Коротко: разные оптимумы pH у пепсина и трипсина обусловлены химией и состоянием их каталитических остатков и структурной устойчивостью в соответствующей среде; изменение pH меняет протонирование активных групп, электростатику сайта связывания и стабильность конформации — вследствие этого изменяются $k_{cat}$, $K_M$ и специфичность.
Почему пепсин активен при низком pH
- Пепсин — аспартатная протеаза: в активном центре две аспарагиновые кислоты (в пепсине часто обозначают Asp32 и Asp215), одна должна быть протонирована, другая — депротонирована, чтобы обеспечить каталитическое гидролитическое действие (кислотно-основный механизм). Это реализуется только в кислой среде.
- Низкий pH стабилизирует конформацию пепсина (он эволюционно приспособлен к желудочному соку) и препятствует автокатализу/неправильной активации до нужной формы (пепсиноген → пепсин активируется кислотой).
- Оптимум: $p{H}_{opt}\approx 1.5\text{–}2$.
Почему трипсин активен при нейтрально-щелочном pH
- Трипсин — сериновая протеаза с каталитической триадой His57–Asp102–Ser195 (нумерация по химо/трипсину). Для того чтобы His функционировал как основание и отобрал протон у Ser195, His должен быть в депротонированной форме. Поскольку pK_a у His ≈ $6.0$, при нейтрально-щелочном pH его доля депротонированной формы больше, что обеспечивает активность.
- Сайт специфичности трипсина содержит отрицательно заряженную карбоксильную группу (Asp189), которая связывает положительные боковые цепи Lys/Arg у субстрата; при слишком низком pH эта Asp может быть протонирована и теряет способность узнавать базовые остатки.
- Оптимум: $p{H}_{opt}\approx 7.5\text{–}8.5$.

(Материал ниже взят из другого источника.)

-- ==== Sys2Proof/Machine/SafetyCmd.lean ====
section
/-!
DEFINITION. Machine/SafetyCmd.lean: SAFETY_CONFIG, its proof test, and SAFETY_STATUS (18 R470-R476).
-/
namespace Sys2Proof.Machine

abbrev stSafetyCrc : Nat := 0x0A10

/-- A 64-bit field that holds 48 bits sign-extended (18 R471). -/
def sext48 (n : Nat) : Bool := unsigned 64 (signed 48 (n % 2 ^ 48)) == n

/-- The ranges of the safety configuration (18 R471). -/
def safeCfgValid (l : List Byte) : Bool :=
  le l 0 1 == 1 && decide (10 ≤ le l 2 2) && decide (le l 2 2 ≤ 1000) && decide (10 ≤ le l 8 1) &&
  le l 9 7 == 0 && le l 208 12 == 0 &&
  (List.range 8).all fun n =>
    let o := 16 + 24 * n
    if bitOf (le l 1 1) n then
      sext48 (le l o 8) && sext48 (le l (o + 8) 8) &&
      decide (signed 64 (le l o 8) < signed 64 (le l (o + 8) 8)) &&
      decide (1 ≤ le l (o + 16) 4) && decide (le l (o + 16) 4 < 2 ^ 31) &&
      decide (1 ≤ le l (o + 20) 4) && decide (le l (o + 20) 4 ≤ le l (o + 16) 4)
    else le l o 24 == 0

def specSafetyConfigLoad : CmdSpec where
  op := .safetyConfigLoad
  layout := [(32, 0, 8)]
  checks e := [(24, e.dataLen == 224)]
  data := structData 224

/-- Axis causes follow the axes that the new configuration monitors (18 R467, R468). -/
def remonitor (d : Dev) : Dev :=
  let gone := d.safe.present.filter fun c => decide (0x40 ≤ c.code) && !bitOf (monAxes d) c.axis
  let d := gone.foldl (fun d c => safeClear c.code c.axis d) d
  (List.finRange 8).foldl (fun d a =>
    if monitored d a && (axisOf d a).fault then safeCause csFeedback a.val d else d) d

/-- SAFETY_CONFIG LOAD in the order in which R472 lists its answers. -/
def safetyConfigLoadBody (c : Outst) (d : Dev) : Ans :=
  let l := fit 224 c.e.data
  check ((crc32c (l.take 220)).toNat == le l 220 4) stSafetyCrc <|
  check (safeCfgValid l && (List.finRange 8).all fun a =>
    !bitOf (le l 1 1) a.val || (axisOf d a).on) stInvalidField <|
  check (d.safe.held && !noPath d) stConflict <|
  okAns (remonitor (modSafe (fun s => { s with cfg := l }) d)) (res := le l 220 4)

def execSafetyConfigLoad (t : Nat) (s : State) : Host.Outcome State Fault Refusal :=
  .next (s.mapDev (hostRow specSafetyConfigLoad t safetyConfigLoadBody))

/-- The conditions of R470. -/
def resetReady (d : Dev) : Bool :=
  d.safe.present.isEmpty && d.safe.safeIn && decide (d.safe.entry + resetHoldNs d ≤ d.tu.ns) && framesGood d

/-- RESULT [15:8] of a refused RESET (18 R473). -/
def resetReason (d : Dev) : Nat :=
  match d.safe.present with
  | [] => if d.safe.safeIn then 0 else csSafeIn
  | l => ((l[Config.pickCause d.free % l.length]?).map Cause.code).getD 0

/-- Leave the safe state (18 R470, R474). -/
def safeLeave (d : Dev) : Dev :=
  let d := modSafe (fun s => { s with held := false }) d
  let d := emit (.pin 4 1) (emit (.pin 3 1) d)
  irqEdge 40 (raise evMotion 0x11 0 (configId d) d)

def specSafetyConfigReset : CmdSpec where
  op := .safetyConfigReset
  layout := [(32, 0, 8)]

def safetyConfigResetBody (_ : Outst) (d : Dev) : Ans :=
  check (decide (d.sec.life < 2) && d.sec.level != 2) stDenied <|
  if !d.safe.held then okAns d
  else if resetReady d then okAns (safeLeave d) (res := 1)
  else .done { d with free := d.free + 1 } stSafety (resetReason d * 2 ^ 8) 0

def execSafetyConfigReset (t : Nat) (s : State) : Host.Outcome State Fault Refusal :=
  .next (s.mapDev (hostRow specSafetyConfigReset t safetyConfigResetBody))

def specSafetyConfigForce : CmdSpec where
  op := .safetyConfigForce
  layout := [(32, 0, 8)]

def safetyConfigForceBody (_ : Outst) (d : Dev) : Ans := okAns (safeCause csForce noAxis d)

def execSafetyConfigForce (t : Nat) (s : State) : Host.Outcome State Fault Refusal :=
  .next (s.mapDev (hostRow specSafetyConfigForce t safetyConfigForceBody))

def specSafetyConfigProofTest : CmdSpec where
  op := .safetyConfigProofTest
  layout := [(32, 0, 8)]

def safetyConfigProofTestBody (c : Outst) (d : Dev) : Ans :=
  .stay (modSafe (fun s => { s with proofCmds := s.proofCmds ++ [c.tag] }) (safeCause csProof noAxis d)) .stepped

def execSafetyConfigProofTest (t : Nat) (s : State) : Host.Outcome State Fault Refusal :=
  .next (s.mapDev (hostRow specSafetyConfigProofTest t safetyConfigProofTestBody))

/-- The injected tests end (18 R476): a failed test of the Skerry's leaves SKERRY_INTERNAL present, one
of the compute die's SI_SELFTEST. -/
def proofTestDone (passed : Nat) (d : Dev) : Dev :=
  if d.safe.proofCmds.isEmpty then d
  else
    let r := passed % 128
    let tags := d.safe.proofCmds
    let d := modSafe (fun s => { s with proofCmds := [], proof := r, proofNs := ns32 d }) d
    let d := if r % 8 = 7 then d else safeCause csSkerryInternal noAxis d
    let d := if r / 8 = 15 then d else safeCause csSelftest noAxis d
    tags.foldl (fun d t => completeTag (some t) stSuccess r 0 d) d

def execProofTestDone (passed : Nat) (s : State) : Host.Outcome State Fault Refusal :=
  .next (s.mapDev (proofTestDone passed))

/-- The bits of AXIS_FLAGS (18 R475). -/
def axisSafeFlags (d : Dev) (a : AxisId) : Nat :=
  let has (code : Nat) : Bool := d.safe.present.any fun c => c.code == code && c.axis == a.val
  let m := monitored d a
  b2n m + b2n (has csSpeed) * 2 + b2n (has csPosition) * 4 + b2n (m && (axisOf d a).rehome) * 8 +
    b2n (axisOf d a).fault * 16

/-- The structure of SAFETY_STATUS (18 R475). -/
def safetyStatusBytes (d : Dev) : List Byte :=
  let s := d.safe
  let levels := b2n (!s.held) + b2n (!s.held) * 2 + b2n s.safeIn * 4 + b2n s.pathA * 8 + b2n s.pathB * 16 +
    b2n (permit d) * 32
  pack [(1, b2n s.held), (1, levels), (1, s.last), (1, s.lastAxis), (4, s.count), (4, s.entry % 2 ^ 32),
    (4, configId d), (4, (skerryCrc d).toNat), (1, monAxes d), (1, b2n (resetReady d)), (2, 0)] ++
  (List.finRange 8).map (fun a => BitVec.ofNat 8 (axisSafeFlags d a)) ++ fit 16 s.fwRev ++
  pack [(4, s.proofNs), (4, s.proof)] ++ zeros 72 ++
  fit 128 (s.history.flatMap fun h => pack [(4, h.ns32), (1, h.code), (1, h.axis), (1, b2n h.entered), (1, 0)])

def specSafetyStatus : CmdSpec where
  op := .safetyStatus
  layout := []
  data := someData

def safetyStatusBody (c : Outst) (d : Dev) : Ans :=
  okAns (writeData c (safetyStatusBytes d) d) (res := b2n d.safe.held + d.safe.last * 2 ^ 8)

def execSafetyStatus (t : Nat) (s : State) : Host.Outcome State Fault Refusal :=
  .next (s.mapDev (hostRow specSafetyStatus t safetyStatusBody))

end Sys2Proof.Machine
end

Структурные и химические факторы
- Протонирование/депротонирование активных остатков (Asp, His, Lys и др.) определяет способность участвовать в переносе протонов и стабилизации переходного состояния. Формулы: Henderson–Hasselbalch
$$pH=p{K}_a+\log \frac{[A^{-}]}{[HA]}$$ Доля депротонированной формы:
$$f_{A^{-}}=\frac{1}{1+10^{p{K}_a-pH}}.$$ - Электростатические взаимодействия и сольвентная оболочка: изменение заряда нарушает сольвые мосты и внутримолекулярные связи → денатурация или изменение конформации.
- Специфичность определяется зарядом и формой субстратного кармана; изменение pH меняет зарядовую комплементарность.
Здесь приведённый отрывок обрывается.